(Stored data entries)
▼

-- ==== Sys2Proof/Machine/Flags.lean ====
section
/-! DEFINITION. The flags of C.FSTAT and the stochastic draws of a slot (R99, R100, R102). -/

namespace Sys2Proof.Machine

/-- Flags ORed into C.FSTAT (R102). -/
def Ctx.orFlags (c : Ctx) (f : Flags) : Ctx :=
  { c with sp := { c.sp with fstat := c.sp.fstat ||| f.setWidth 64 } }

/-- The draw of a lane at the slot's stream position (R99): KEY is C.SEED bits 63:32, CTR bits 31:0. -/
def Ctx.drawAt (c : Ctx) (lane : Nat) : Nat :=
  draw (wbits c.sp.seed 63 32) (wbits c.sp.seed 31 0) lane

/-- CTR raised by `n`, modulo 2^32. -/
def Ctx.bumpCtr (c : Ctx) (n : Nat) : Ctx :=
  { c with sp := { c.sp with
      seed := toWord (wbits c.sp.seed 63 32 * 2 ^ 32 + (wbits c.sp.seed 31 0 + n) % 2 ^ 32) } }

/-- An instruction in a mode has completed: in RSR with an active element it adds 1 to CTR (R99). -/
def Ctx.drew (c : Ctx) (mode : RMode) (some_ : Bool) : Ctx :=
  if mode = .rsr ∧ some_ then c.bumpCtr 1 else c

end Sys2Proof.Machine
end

▲

Starting at the line that contains "if mode = .rsr", output every remaining line of the data exactly, and stop after the last one.

◆ Output below:
  if mode = .rsr ∧ some_ then c.bumpCtr 1 else c

end Sys2Proof.Machine
end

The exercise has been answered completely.